I didn’t realize Chubs had moved at all until he was standing beside me. “She’s Green. I’m Blue. And you are?”
“They call me Knox,” he said. “The name Slip Kid mean anything to you?”
“If you’re the Slip Kid,” Chubs said, “I am the goddamn Easter Bunny. This is supposed to be East River?”
Knox stood suddenly at that, his amused smile tightening into a much harsher one. “Not what you thought it’d be?”
“We caught them the same place we grabbed the other two, just off the highway,” Michael supplied oh-so-helpfully. “That girl was a Blue, too. We could have an initiation tonight—”
Knox silenced him with a look. Overhead, the snow had apparently warmed to rain. It slanted down over the metal roof, the only sound aside from the eager whisperings of the kids crowding in around us.
“What do you know about East River?” he demanded.
“Well, to begin with—” Chubs began, crossing his arms over his chest.
“We heard it was in Virginia.” I cut him off. “We were heading that way when your friends picked us up.”
Here was the thing—this smug kid, whoever he was, wherever he had come from, was clearly not the real Slip Kid. We knew that. Knox knew that. But if he knew that
we
knew, I didn’t doubt for a second that Knox would dispose of us before we could let everyone else in on the secret, too. The name was legendary; anyone who could gather this many kids, set up this kind of shop—why wouldn’t they believe he was the Slip Kid?

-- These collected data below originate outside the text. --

-- ==== Sys2Proof/Certificates/Slice0/Obligations.lean ====
section
/-! DEFINITION. The statements about the model, for the provers. Each docstring names the rule of spec/ it states or the
sections it rests on. A frame is written as an equation of whole states: the next state is the old one but for the
fields named. How a command is cut into steps, and so every number of steps, is the model's choice (assumption log 2).
So is what a datapath register, a cursor or a latched argument holds between two commands, where the spec gives it no
value and a frame says that the model keeps it (assumption log 1). -/

open Sys2Proof Sys2Proof.Machine

/-! ### Encodings -/

/-- R90 to R110: decoding the encoding of every well-formed operation gives the operation back. -/
def Obligations.EncodedOperationsDecodeBack : Prop := ∀ i : Instr, i.wf = true → decode (encode i) = .ok i

/-- R112, R117: every value of every format has exactly one operation, but a CTRL write without START and an aux byte
other than 0x00 have none; the operation is well formed, and its encoding is the element again, but for the bits the
decoder ignores: that the encoder writes zeros in the CMD bits 30:4 and OP = 1 in a CMD_FILTER nibble is the model's
choice (assumption log 24). -/
def Obligations.ElementsHaveOneOperation : Prop :=
  (∀ (e : Element) (i : Instr), decode e = .ok i → i.wf = true ∧
    match e with
    | .cmd v => encode i = .cmd (v &&& 0x8000000F#32)
    | .cmdFilter v => encode i = .cmdFilter (v.extractLsb' 2 2 ++ 1#2)
    | e => encode i = e) ∧
  ∀ e : Element, match e with
    | .cmd v => (∃ i, decode e = .ok i) ↔ v.getLsbD 31 = true
    | .auxByte b => (∃ i, decode e = .ok i) ↔ b = 0#8
    | e => ∃ i, decode e = .ok i

/-- R91 to R94, R98, R102, R105 to R108, R110: a word of each of the thirteen formats, written out from the spec's
encoding, decodes to its operation. -/
def Obligations.SampleWordsDecode : Prop :=
  decode (.cmd 0x8000000D#32) = .ok (.decodeVertex 3#2) ∧ decode (.cmd 0x80000002#32) = .ok (.decodeIndex 0#2) ∧
  decode (.cmdFilter 0x9#4) = .ok .filterQuaternion ∧ decode (.tag 0xE1#8) = .ok .tagIndex ∧
  decode (.mode 2#2) = .ok .vgMode2FourBit ∧ decode (.code2 2#2) = .ok (.vc2Value 2#2) ∧
  decode (.code4 0xF#4) = .ok .vc4Escape ∧ decode (.literal 0xFE#8) = .ok (.vlit8 0xFE#8) ∧
  decode (.triangle 0xFD#8) = .ok (.triNewTable 13#4) ∧ decode (.triangle 0x3C#8) = .ok (.triEdgeCache 3#4 12#4) ∧
  decode (.caux 0xF#4) = .ok (.cauxCache 15#4) ∧ decode (.auxByte 0x00#8) = .ok .auxRestart ∧
  decode (.aux 0xF#4) = .ok .auxVarint ∧ decode (.varintByte 0xAC#8) = .ok (.varintCont 0x2C#7) ∧
  decode (.seqValue 0x321#32) = .ok (.seqBase1 400#31)

/-! ### Primitives -/

/-- R130, R131: the value of zigzag by the parity of its argument, its range, its 32-bit pattern, and that nothing is
lost in 8 bits for an 8-bit argument. -/
def Obligations.ZigzagValueAndPattern : Prop :=
  (∀ v : Word,
    zigzag v = (if v.toNat % 2 = 0 then ((v.toNat / 2 : Nat) : Int) else -(((v.toNat / 2 : Nat) : Int) + 1)) ∧
    -(2 ^ 31 : Int) ≤ zigzag v ∧ zigzag v ≤ (2 ^ 31 : Int) - 1 ∧
    zigzag32 v = (v >>> 1) ^^^ (0#32 - (v &&& 1#32))) ∧
  ∀ u : Byte, (zigzag8 u).toInt = zigzag (u.zeroExtend 32)

/-- R132, R133: what each slot of a rolling FIFO of any width and size holds after a shift and after a push. -/
def Obligations.FifoShiftAndPush : Prop :=
  ∀ (w N : Nat) (F : Vector (BitVec w) N) (v : BitVec w) (n i : Nat), 1 ≤ n → n ≤ N → i < N →
    slot (shiftSlots F n) i = (if i < n then slot F i else slot F (i - n)) ∧
    slot (pushSlot F v) i = (if i = 0 then v else slot F (i - 1))

/-- R97, R99, R100: the packed bytes are their codes put together, the first code in the highest bits (an order the spec
marks as from general knowledge, assumption log 19); a header byte is its four modes put together, the first group in
the lowest bits. -/
def Obligations.PackedFieldsMakeTheirByte : Prop :=
  (∀ (p : Vector Byte 8) (i : Nat), i < 4 →
    slot p i = code2At p (4 * i) ++ code2At p (4 * i + 1) ++ code2At p (4 * i + 2) ++ code2At p (4 * i + 3)) ∧
  (∀ (p : Vector Byte 8) (i : Nat), i < 8 → slot p i = code4At p (2 * i) ++ code4At p (2 * i + 1)) ∧
  (∀ (h : Vector Byte 4) (i : Nat), i < 4 →
    slot h i = modeBits h (4 * i + 3) ++ modeBits h (4 * i + 2) ++ modeBits h (4 * i + 1) ++ modeBits h (4 * i))

/-- R152, R153, R154: for every stride of the default set the block size is the largest multiple of 16 that is at most
256 and whose rows fit in 8192 bytes, and is at least 16; the current block has that many rows, or fewer where it
reaches the last row. For every block of that many rows or fewer the groups are the least number that holds the rows, 1
to 16, and the header bytes the least number that holds the groups, 1 to 4. -/
def Obligations.BlockGeometry : Prop :=
  (∀ s, 1 ≤ s → s ≤ 512 →
    attrBlockMaxElementCount s % 16 = 0 ∧ 16 ≤ attrBlockMaxElementCount s ∧ attrBlockMaxElementCount s ≤ 256 ∧
    attrBlockMaxElementCount s * s ≤ 8192 ∧
    (∀ n, n % 16 = 0 → n ≤ 256 → n * s ≤ 8192 → n ≤ attrBlockMaxElementCount s) ∧
    ∀ rows, 1 ≤ rows → rows ≤ attrBlockMaxElementCount s →
      1 ≤ groupCount rows ∧ groupCount rows ≤ 16 ∧ 16 * (groupCount rows - 1) < rows ∧ rows ≤ 16 * groupCount rows ∧
      1 ≤ headerByteCount rows ∧ headerByteCount rows ≤ 4 ∧ 4 * (headerByteCount rows - 1) < groupCount rows ∧
      groupCount rows ≤ 4 * headerByteCount rows) ∧
  ∀ s : State, s.blockBase ≤ s.args.count.toNat →
    s.blockBase + s.blockRows ≤ s.args.count.toNat ∧
    s.blockRows ≤ attrBlockMaxElementCount s.args.stride.toNat ∧
    (s.blockBase + s.blockRows < s.args.count.toNat →
      s.blockRows = attrBlockMaxElementCount s.args.stride.toNat)

/-- R141, R142: index number j of the target takes the low STRIDE bytes of v, least significant first; no other byte
and no other part of the state changes. -/
def Obligations.TargetIndexIsLittleEndian : Prop :=
  ∀ (s : State) (j : Nat) (v : Word), s.mem.wf = true →
    HoldsLE (tgtWriteIndex j v s).mem (s.dstAddr (j * s.args.stride.toNat)) s.args.stride.toNat v ∧
    MemUnchangedOutside (s.dstAddr (j * s.args.stride.toNat)) s.args.stride.toNat s (tgtWriteIndex j v s) ∧
    tgtWriteIndex j v s = { s with mem := (tgtWriteIndex j v s).mem }

/-! ### Source reads and varints -/

/-- R137, R139: a varint byte joins its seven payload bits at position i; at positions 0 to 3 a byte with CONT goes on
to position i + 1, at position 4 it ends the varint (a bound the spec marks as from general knowledge, assumption log
19), and a byte without CONT ends it. -/
def Obligations.VarintBytesJoin : Prop :=
  ∀ (s : State) (payload : BitVec 7),
    (s.vpos < 4 → ∃ t, exec (.varintCont payload) s = .next t ∧
      t.vres = (s.vres ||| (payload.zeroExtend 32 <<< (7 * s.vpos))) ∧ t.vpos = s.vpos + 1 ∧
      t = { s with vres := t.vres, vpos := t.vpos }) ∧
    (4 ≤ s.vpos → ∃ t, exec (.varintCont payload) s = .next t ∧
      t.vres = (s.vres ||| (payload.zeroExtend 32 <<< (7 * s.vpos))) ∧
      t.phase = (if s.vuse = .sequence then .seqValue else .indexDelta) ∧
      t = { s with vres := t.vres, phase := t.phase }) ∧
    (∃ t, exec (.varintEnd payload) s = .next t ∧
      t.vres = (s.vres ||| (payload.zeroExtend 32 <<< (7 * s.vpos))) ∧
      t.phase = (if s.vuse = .sequence then .seqValue else .indexDelta) ∧
      t = { s with vres := t.vres, phase := t.phase })

/-- R108, R109, R138: where the next data bytes are one varint, of at most five bytes (a bound the spec marks as from
general knowledge, assumption log 19), as many steps as it has bytes (a number that is the model's choice, assumption
log 2) read its value modulo 2^32 and leave the cursor after it; nothing else changes. -/
def Obligations.VarintReadsItsValue : Prop :=
  ∀ (s : State) (bs : List Byte), IsVarint bs → s.events = [] → s.phase = .varintByte → s.vpos = 0 →
    s.vres = 0#32 → HoldsBytes s.mem (s.srcAddr s.cur) bs → s.cur + bs.length ≤ s.lim →
    ∃ t, runFor bs.length s = .next t ∧ t.vres = BitVec.ofNat 32 (varintNat bs) ∧ t.cur = s.cur + bs.length ∧
      t.phase = (if s.vuse = .sequence then .seqValue else .indexDelta) ∧
      t = { s with vres := t.vres, vpos := t.vpos, cur := t.cur, phase := t.phase }

/-- R135, R304 (case 3), R309, R310: a data byte needed at or past the limit ends the command with TruncatedSource at
the offset of that byte, with the bytes before it consumed and the target bytes drawn, each a free value of the draw's
number and the byte's offset (assumption log 7); outside the target region no byte of M changes. It is so for an
escape's literal, an aux byte, a varint byte, a literal, the packed bytes of a group, and the header bytes of a lane.
That the datapath, the cursors and the latched arguments keep their values after the end of the command is the model's
choice (assumption log 1). -/
def Obligations.ReadsPastTheLimitRaise : Prop :=
  ∀ s : State, s.mem.wf = true →
    (s.lim ≤ s.cur → ∀ i ∈ [Instr.vc2Escape, Instr.vc4Escape, Instr.triNewAux, Instr.triNewAuxVarint],
      ∃ t, exec i s = .next t ∧ TruncatedAt s.cur s t) ∧
    (s.lim ≤ s.cur → s.events = [] → s.phase = .varintByte ∨ (s.phase = .literal ∧ s.j < 16) →
      ∃ t, step s = .next t ∧ TruncatedAt s.cur s t) ∧
    (s.lim < s.cur + 4 → ∃ t, exec .vgMode1TwoBit s = .next t ∧ TruncatedAt (max s.cur s.lim) s t) ∧
    (s.lim < s.cur + 8 → ∃ t, exec .vgMode2FourBit s = .next t ∧ TruncatedAt (max s.cur s.lim) s t) ∧
    (s.events = [] → s.phase = .lane → s.k < s.args.stride.toNat → 1 ≤ s.blockRows →
      s.lim < s.cur + headerByteCount s.blockRows →
      ∃ t, step s = .next t ∧ TruncatedAt (max s.cur s.lim) s t)

/-! ### The end of a command -/

/-- R308, R311: raising an error and completing write STATUS and ERR_OFFSET as the rules say, leave the block idle, and
change nothing else. That the datapath, the cursors and the latched arguments keep their values after the end of the
command is the model's choice (assumption log 1). -/
def Obligations.RaiseAndCompleteReport : Prop :=
  (∀ (k : ErrorKind) (off : Nat) (s : State),
    FailedWith k (if k = .truncatedSource then off else 0) s (raise k off s) ∧
    StatusLegal (raise k off s).regs.status ∧
    raise k off s = { s with regs := (raise k off s).regs, phase := .idle }) ∧
  (∀ s : State, s.events = [] → s.phase = .done → ∃ t, step s = .next t ∧
    t.busy = false ∧ t.doneBit = true ∧ t.errBit = false ∧ t.errCode = 0#4 ∧ StatusLegal t.regs.status ∧
    t = { s with regs := { s.regs with status := t.regs.status, errOffset := 0#32 }, phase := .idle })

/-! ### The host commands -/

/-- R32: what a host write to CTRL does. While BUSY it is ignored. Else OP and FILTER are written; START with an OP
other than 0 latches the arguments, sets STATUS to running and ERR_OFFSET to 0 and begins the command, unless the launch
breaks a precondition, when it is refused (R324; the preconditions as assumption logs 8, 10 and 14 read them); without
START, or with OP = 0, nothing starts. -/
def Obligations.CtrlWriteFollowsItsRule : Prop :=
  ∀ (s : State) (v : Word) (es : List HostEvent),
    s.events = { delay := 0, action := .regWrite 0 4 v } :: es →
    (s.busy = true → step s = .next { s with events := es }) ∧
    (s.busy = false → v.getLsbD 31 = false ∨ v.extractLsb' 0 2 = 0#2 →
      step s = .next { s with events := es, regs := { s.regs with ctrl := v &&& 0xF#32 } }) ∧
    (s.busy = false → v.getLsbD 31 = true → v.extractLsb' 0 2 ≠ 0#2 →
      (¬ LaunchAllowed s → ∃ r, step s = .refused r) ∧
      (LaunchAllowed s → ∃ t, step s = .next t ∧ t.regs.ctrl = v &&& 0xF#32 ∧ t.regs.status = 0x1#32 ∧
        t.regs.errOffset = 0#32 ∧ t.args.cmd.op = v.extractLsb' 0 2 ∧ t.args.filter = v.extractLsb' 2 2 ∧
        t.args = s.regs.latch t.args.cmd t.args.filter ∧ t.phase = .tag ∧
        t = { s with
          events := es
          regs := { s.regs with ctrl := t.regs.ctrl, status := t.regs.status, errOffset := t.regs.errOffset }
          args := t.args, quiet := t.quiet, phase := t.phase }))

/-- R150, R220, R270 with R32 and R64: on an idle block, with a launch that keeps the preconditions (as assumption logs
8, 10 and 14 read them), each of the three commands starts: it answers a next state with its arguments latched, STATUS
running, and the launch's regions to stay quiet. The list of quiet regions is the model's, and so is that the entries of
earlier launches stay in it (assumption log 8). -/
def Obligations.CommandsStart : Prop :=
  ∀ (cmd : Command) (filter : BitVec 2) (s : State), s.busy = false → LaunchAllowed s →
    ∃ t, exec (cmd.start filter) s = .next t ∧ t.busy = true ∧ t.doneBit = false ∧ t.errBit = false ∧
      t.errCode = 0#4 ∧ t.args.cmd = cmd ∧ t.args.filter = filter ∧ t.args.srcBase = s.regs.srcBase ∧
      t.args.srcLen = s.regs.srcLen ∧ t.args.dstBase = s.regs.dstBase ∧ t.args.dstCap = s.regs.dstCap ∧
      t.args.count = s.regs.count ∧ t.args.stride = s.regs.stride ∧
      t.quiet = { srcBase := s.regs.srcBase.toNat, srcLen := s.regs.srcLen.toNat, dstBase := s.regs.dstBase.toNat,
                  dstLen := s.regs.count.toNat * s.regs.stride.toNat } :: s.quiet ∧
      t = { s with
        regs := { s.regs with ctrl := 0#28 ++ filter ++ cmd.op, status := 0x1#32, errOffset := 0#32 }
        args := t.args, quiet := t.quiet, phase := .tag }

/-- R32, R350: CMD_NONE on an idle block writes OP and FILTER and starts nothing; while BUSY it and every command are
ignored. -/
def Obligations.NoCommandStartsNothing : Prop :=
  ∀ (filter : BitVec 2) (s : State),
    (s.busy = false → exec (.cmdNone filter) s =
      .next { s with regs := { s.regs with ctrl := 0#28 ++ filter ++ 0#2 } }) ∧
    (s.busy = true → exec (.cmdNone filter) s = .next s ∧ ∀ cmd : Command, exec (cmd.start filter) s = .next s)

/-- R35, R36, R64, R83, R324: a START on an idle block is refused exactly when its launch breaks a host precondition.
That COUNT * STRIDE counts as the target length whatever check would fail later, and the lists of the other blocks'
running and quiet launches, are the model's (assumption logs 8, 10 and 14). -/
def Obligations.RefusedExactlyOnBrokenPrecondition : Prop :=
  ∀ (cmd : Command) (filter : BitVec 2) (s : State), s.busy = false →
    ((∃ r, exec (cmd.start filter) s = .refused r) ↔ ¬ LaunchAllowed s)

“This is some operation you have,” I continued, straining my neck to look behind me. No Jude. No Vida. But this was clearly the tribe of Blues Cate had tried to warn us about. “A nice little place. Is this everyone?”
Knox snorted, motioning to one of the younger teens next to him. The boy, twelve or maybe thirteen, went fire-red at the attention. Knox muttered something in his ear and the boy nodded once, then took a running leap off the platform. The last I saw of him was the back of his navy jacket, stained with soot, disappearing out one of the side doors.